- [What this task involves] Exactly as they stand, write out all of the entries again.

══ Dataset content

-- ==== Sys2Proof/Machine/Gnss.lean ====
section
/-! DEFINITION. The satellite navigation basebands: GIF_CLK and AGC, channels and the assignment epoch, measurements, observable
and solution records, RTCM corrections and STANDBY bursts (R294 to R309, R48). -/
namespace Sys2Proof.Machine

def State.modGnss (s : State) (f : GnssState → GnssState) : State := { s with gnss := f s.gnss }

/-- The halves this member has. -/
def State.halves (s : State) : List Half := if memberHalves s.member = 2 then [.a, .b] else [.a]

/-- The baseband of a half runs: enabled, its half runs, and in STANDBY only with the half in charge (R308). -/
def State.basebandOn (s : State) (h : Half) : Bool :=
  s.up && s.flag (GNSS.IF_CFG.EN 0) && s.en (pgGnss h) && s.runs h && (decide (s.dev ≠ .standby) || decide (s.inCharge = some h))

/-- The half whose solutions the pose and the time take: the half in charge, or Half A before there is one. -/
def State.solver (s : State) : Half := s.inCharge.getD .a

/-- A MIRROR record of chapter 11: each half that runs admits its own instance, with its own number. -/
def State.recEach (s : State) (c : RecCode) (page : Half → Nat) (v : Word) : State :=
  s.halves.foldl (fun s h => if s.runs h then (s.faultFor c (page h)).recHalf h c (page h) (wd h.ix) v 0 else s) s

/-- Change the registers of each half's page. -/
def State.eachGnss (s : State) (f : State → Nat → State) : State := s.halves.foldl (fun s h => f s h.ix) s

/-! GIF_CLK and AGC (R295, R296). -/

/-- GIF_CLK_CHECK: the count of one millisecond. -/
def execGifClkCheck (t : Time) (count : BitVec 17) (s : State) : Res :=
  let s := s.at t
  if s.up then
    let c := count.toNat
    let s := s.eachGnss (fun s n => s.setReg (GNSS.GIF_CLK_CNT n) (wd c))
    let s : State :=
      if 51998 ≤ c ∧ c ≤ 52002 then
        s.modGnss (fun g => { g with gifRun := min 10 (g.gifRun + 1), gifOk := g.gifOk || decide (10 ≤ g.gifRun + 1) })
      else
        let first := decide (0 < s.gnss.gifRun)
        let s := s.modGnss (fun g => { g with gifRun := 0, gifOk := false })
        let s := s.eachGnss (fun s n => s.setEvt (GNSS.GNSS_EVT.GIF_CLK_BAD n))
        if first then s.recEach Rec.GIF_CLK_BAD pgGnss (wd c) else s
    .next (s.eachGnss (fun s n => s.setFld (GNSS.GNSS_STAT.GIF_CLK_OK n) (b2n s.gnss.gifOk)))
  else .next s

/-- Table 11-1: the value of a sample's two bits. -/
def ifValue (offsetBinary : Bool) (code : Nat) : Int :=
  if offsetBinary then 2 * (code : Int) - 3 else (if code.testBit 1 then -1 else 1) * (if code.testBit 0 then 3 else 1)

/-- A Q sample: L1_QINV or L5_QINV negates it (R294). -/
def ifQValue (offsetBinary inv : Bool) (code : Nat) : Int :=
  if inv then -ifValue offsetBinary code else ifValue offsetBinary code

/-- The centre of a band in Hz, shifted by its residual offset (R294). -/
def State.ifCentre (s : State) (l5 : Bool) : Int :=
  if l5 then 1176450000 + (s.reg (GNSS.IF_OFS_L5 0)).toInt else 1575420000 + (s.reg (GNSS.IF_OFS_L1 0)).toInt

/-- The samples of one band: those of magnitude 3 over I and Q, and all (R296). -/
def State.ifCount (s : State) (inv : Bool) (c : IfCounts) : Nat × Nat :=
  let enc := s.flag (GNSS.IF_CFG.ENC 0)
  let sum := fun (v : Vector (BitVec 16) 4) (p : Nat → Bool) =>
    (((List.range 4).filter p).map (fun k => (nth 0 v.toList k).toNat)).sum
  (sum c.i (fun k => decide ((ifValue enc k).natAbs = 3)) + sum c.q (fun k => decide ((ifQValue enc inv k).natAbs = 3)),
    sum c.i (fun _ => true) + sum c.q (fun _ => true))

/-- The floor of a percentage. -/
def percent (n m : Nat) : Nat := 100 * n / m

/-- The next DUTY under AUTO. -/
def agcDuty (duty target m gain : Nat) : Nat :=
  (clampI 0 1023 ((duty : Int) + shr (((target : Int) - (m : Int)) * (gain : Int)) 4)).toNat

/-- M of one millisecond for the band that AGC_CFG.BAND selects; BAND = 3 is not listed, and M is free (R296). -/
def State.agcM (s : State) (c1 c5 : Nat × Nat) : Nat × State :=
  let band := s.fld (GNSS.AGC_CFG.BAND 0)
  if band = 0 then (percent c1.1 c1.2, s) else if band = 1 then (percent c5.1 c5.2, s)
  else if band = 2 then (percent (c1.1 + c5.1) (c1.2 + c5.2), s) else s.freeNat 7

/-- AGC_UPDATE: the samples of one millisecond. With GIF_CLK_OK = 0 they are discarded: M is not taken, and DUTY stays under
AUTO (R295, R296). -/
def execAgcUpdate (t : Time) (l1 l5 : IfCounts) (s : State) : Res :=
  let s := s.at t
  if s.up ∧ (s.dev ≠ .standby ∨ s.gnss.burst) then
    let c1 := s.ifCount (s.flag (GNSS.IF_CFG.L1_QINV 0)) l1
    let c5 := s.ifCount (s.flag (GNSS.IF_CFG.L5_QINV 0)) l5
    let ok := s.gnss.gifOk
    let (m, s) : Nat × State := if ok then s.agcM c1 c5 else (0, s)
    let d := if s.flag (GNSS.AGC_CFG.MODE 0) then s.fld (GNSS.AGC_CFG.DUTY_FIX 0)
      else if ok then agcDuty s.gnss.duty (s.fld (GNSS.AGC_CFG.TARGET_PCT 0)) m (s.fld (GNSS.AGC_CFG.GAIN 0))
      else s.gnss.duty
    let run := if d = 0 ∨ d = 1023 then s.gnss.dutyRun + 1 else 0
    let out := if s.ballsRun then d else s.gnss.dutyOut
    let s := s.modGnss (fun g => { g with duty := d, dutyRun := run, dutyOut := out })
    let s := s.eachGnss (fun s n =>
      let s := s.setFld (GNSS.AGC_STAT.DUTY n) d
      if ok then (s.setFld (GNSS.AGC_STAT.M_L5 n) (percent c5.1 c5.2)).setFld (GNSS.AGC_STAT.M_L1 n) (percent c1.1 c1.2) else s)
    if run = 100 then
      .next ((s.eachGnss (fun s n => s.setEvt (GNSS.GNSS_EVT.AGC_LIMIT n))).recEach Rec.AGC_LIMIT pgGnss (wd d))
    else .next s
  else .next s

/-- The level of the ball GIF_AGC: high for DUTY of every 1,024 SCLK cycles (R296). DESIGN CHOICE (log 165): the periods start
at multiples of 1,024 cycles, and a new DUTY acts at once. -/
def State.agcLevel (s : State) : Bool :=
  decide (sclkOf s.now % 1024 < (if s.ballsRun then s.gnss.duty else s.gnss.dutyOut))

/-! Signals (R297, R299). -/

/-- A row of Table 11-2: the system, coded as SYS of Table 11-4, the band, BOC(1,1), and class 10. -/
structure SigRow where
  sys : Nat
  l5 : Bool
  boc : Bool
  class10 : Bool
  deriving DecidableEq, Repr

/-- Table 11-2, by SIG_EN bit. -/
def sigTable : List SigRow :=
  [⟨0, false, false, false⟩, ⟨0, false, true, false⟩, ⟨0, true, false, true⟩, ⟨2, false, true, false⟩, ⟨2, true, false, true⟩,
   ⟨3, false, true, false⟩, ⟨3, true, false, true⟩, ⟨4, false, false, false⟩, ⟨4, false, true, false⟩, ⟨4, true, false, true⟩]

════

- [Output for this task]
-- ==== Sys2Proof/Machine/Gnss.lean ====
section
/-! DEFINITION. The satellite navigation basebands: GIF_CLK and AGC, channels and the assignment epoch, measurements, observable
and solution records, RTCM corrections and STANDBY bursts (R294 to R309, R48). -/
namespace Sys2Proof.Machine

def State.modGnss (s : State) (f : GnssState → GnssState) : State := { s with gnss := f s.gnss }

/-- The halves this member has. -/
def State.halves (s : State) : List Half := if memberHalves s.member = 2 then [.a, .b] else [.a]

/-- The baseband of a half runs: enabled, its half runs, and in STANDBY only with the half in charge (R308). -/
def State.basebandOn (s : State) (h : Half) : Bool :=
  s.up && s.flag (GNSS.IF_CFG.EN 0) && s.en (pgGnss h) && s.runs h && (decide (s.dev ≠ .standby) || decide (s.inCharge = some h))

/-- The half whose solutions the pose and the time take: the half in charge, or Half A before there is one. -/
def State.solver (s : State) : Half := s.inCharge.getD .a

/-- A MIRROR record of chapter 11: each half that runs admits its own instance, with its own number. -/
def State.recEach (s : State) (c : RecCode) (page : Half → Nat) (v : Word) : State :=
  s.halves.foldl (fun s h => if s.runs h then (s.faultFor c (page h)).recHalf h c (page h) (wd h.ix) v 0 else s) s

/-- Change the registers of each half's page. -/
def State.eachGnss (s : State) (f : State → Nat → State) : State := s.halves.foldl (fun s h => f s h.ix) s

/-! GIF_CLK and AGC (R295, R296). -/

/-- GIF_CLK_CHECK: the count of one millisecond. -/
def execGifClkCheck (t : Time) (count : BitVec 17) (s : State) : Res :=
  let s := s.at t
  if s.up then
    let c := count.toNat
    let s := s.eachGnss (fun s n => s.setReg (GNSS.GIF_CLK_CNT n) (wd c))
    let s : State :=
      if 51998 ≤ c ∧ c ≤ 52002 then
        s.modGnss (fun g => { g with gifRun := min 10 (g.gifRun + 1), gifOk := g.gifOk || decide (10 ≤ g.gifRun + 1) })
      else
        let first := decide (0 < s.gnss.gifRun)
        let s := s.modGnss (fun g => { g with gifRun := 0, gifOk := false })
        let s := s.eachGnss (fun s n => s.setEvt (GNSS.GNSS_EVT.GIF_CLK_BAD n))
        if first then s.recEach Rec.GIF_CLK_BAD pgGnss (wd c) else s
    .next (s.eachGnss (fun s n => s.setFld (GNSS.GNSS_STAT.GIF_CLK_OK n) (b2n s.gnss.gifOk)))
  else .next s

/-- Table 11-1: the value of a sample's two bits. -/
def ifValue (offsetBinary : Bool) (code : Nat) : Int :=
  if offsetBinary then 2 * (code : Int) - 3 else (if code.testBit 1 then -1 else 1) * (if code.testBit 0 then 3 else 1)

/-- A Q sample: L1_QINV or L5_QINV negates it (R294). -/
def ifQValue (offsetBinary inv : Bool) (code : Nat) : Int :=
  if inv then -ifValue offsetBinary code else ifValue offsetBinary code

/-- The centre of a band in Hz, shifted by its residual offset (R294). -/
def State.ifCentre (s : State) (l5 : Bool) : Int :=
  if l5 then 1176450000 + (s.reg (GNSS.IF_OFS_L5 0)).toInt else 1575420000 + (s.reg (GNSS.IF_OFS_L1 0)).toInt

/-- The samples of one band: those of magnitude 3 over I and Q, and all (R296). -/
def State.ifCount (s : State) (inv : Bool) (c : IfCounts) : Nat × Nat :=
  let enc := s.flag (GNSS.IF_CFG.ENC 0)
  let sum := fun (v : Vector (BitVec 16) 4) (p : Nat → Bool) =>
    (((List.range 4).filter p).map (fun k => (nth 0 v.toList k).toNat)).sum
  (sum c.i (fun k => decide ((ifValue enc k).natAbs = 3)) + sum c.q (fun k => decide ((ifQValue enc inv k).natAbs = 3)),
    sum c.i (fun _ => true) + sum c.q (fun _ => true))

/-- The floor of a percentage. -/
def percent (n m : Nat) : Nat := 100 * n / m

/-- The next DUTY under AUTO. -/
def agcDuty (duty target m gain : Nat) : Nat :=
  (clampI 0 1023 ((duty : Int) + shr (((target : Int) - (m : Int)) * (gain : Int)) 4)).toNat

/-- M of one millisecond for the band that AGC_CFG.BAND selects; BAND = 3 is not listed, and M is free (R296). -/
def State.agcM (s : State) (c1 c5 : Nat × Nat) : Nat × State :=
  let band := s.fld (GNSS.AGC_CFG.BAND 0)
  if band = 0 then (percent c1.1 c1.2, s) else if band = 1 then (percent c5.1 c5.2, s)
  else if band = 2 then (percent (c1.1 + c5.1) (c1.2 + c5.2), s) else s.freeNat 7

/-- AGC_UPDATE: the samples of one millisecond. With GIF_CLK_OK = 0 they are discarded: M is not taken, and DUTY stays under
AUTO (R295, R296). -/
def execAgcUpdate (t : Time) (l1 l5 : IfCounts) (s : State) : Res :=
  let s := s.at t
  if s.up ∧ (s.dev ≠ .standby ∨ s.gnss.burst) then
    let c1 := s.ifCount (s.flag (GNSS.IF_CFG.L1_QINV 0)) l1
    let c5 := s.ifCount (s.flag (GNSS.IF_CFG.L5_QINV 0)) l5
    let ok := s.gnss.gifOk
    let (m, s) : Nat × State := if ok then s.agcM c1 c5 else (0, s)
    let d := if s.flag (GNSS.AGC_CFG.MODE 0) then s.fld (GNSS.AGC_CFG.DUTY_FIX 0)
      else if ok then agcDuty s.gnss.duty (s.fld (GNSS.AGC_CFG.TARGET_PCT 0)) m (s.fld (GNSS.AGC_CFG.GAIN 0))
      else s.gnss.duty
    let run := if d = 0 ∨ d = 1023 then s.gnss.dutyRun + 1 else 0
    let out := if s.ballsRun then d else s.gnss.dutyOut
    let s := s.modGnss (fun g => { g with duty := d, dutyRun := run, dutyOut := out })
    let s := s.eachGnss (fun s n =>
      let s := s.setFld (GNSS.AGC_STAT.DUTY n) d
      if ok then (s.setFld (GNSS.AGC_STAT.M_L5 n) (percent c5.1 c5.2)).setFld (GNSS.AGC_STAT.M_L1 n) (percent c1.1 c1.2) else s)
    if run = 100 then
      .next ((s.eachGnss (fun s n => s.setEvt (GNSS.GNSS_EVT.AGC_LIMIT n))).recEach Rec.AGC_LIMIT pgGnss (wd d))
    else .next s
  else .next s

/-- The level of the ball GIF_AGC: high for DUTY of every 1,024 SCLK cycles (R296). DESIGN CHOICE (log 165): the periods start
at multiples of 1,024 cycles, and a new DUTY acts at once. -/
def State.agcLevel (s : State) : Bool :=
  decide (sclkOf s.now % 1024 < (if s.ballsRun then s.gnss.duty else s.gnss.dutyOut))

/-! Signals (R297, R299). -/

/-- A row of Table 11-2: the system, coded as SYS of Table 11-4, the band, BOC(1,1), and class 10. -/
structure SigRow where
  sys : Nat
  l5 : Bool
  boc : Bool
  class10 : Bool
  deriving DecidableEq, Repr

/-- Table 11-2, by SIG_EN bit. -/
def sigTable : List SigRow :=
  [⟨0, false, false, false⟩, ⟨0, false, true, false⟩, ⟨0, true, false, true⟩, ⟨2, false, true, false⟩, ⟨2, true, false, true⟩,
   ⟨3, false, true, false⟩, ⟨3, true, false, true⟩, ⟨4, false, false, false⟩, ⟨4, false, true, false⟩, ⟨4, true, false, true⟩]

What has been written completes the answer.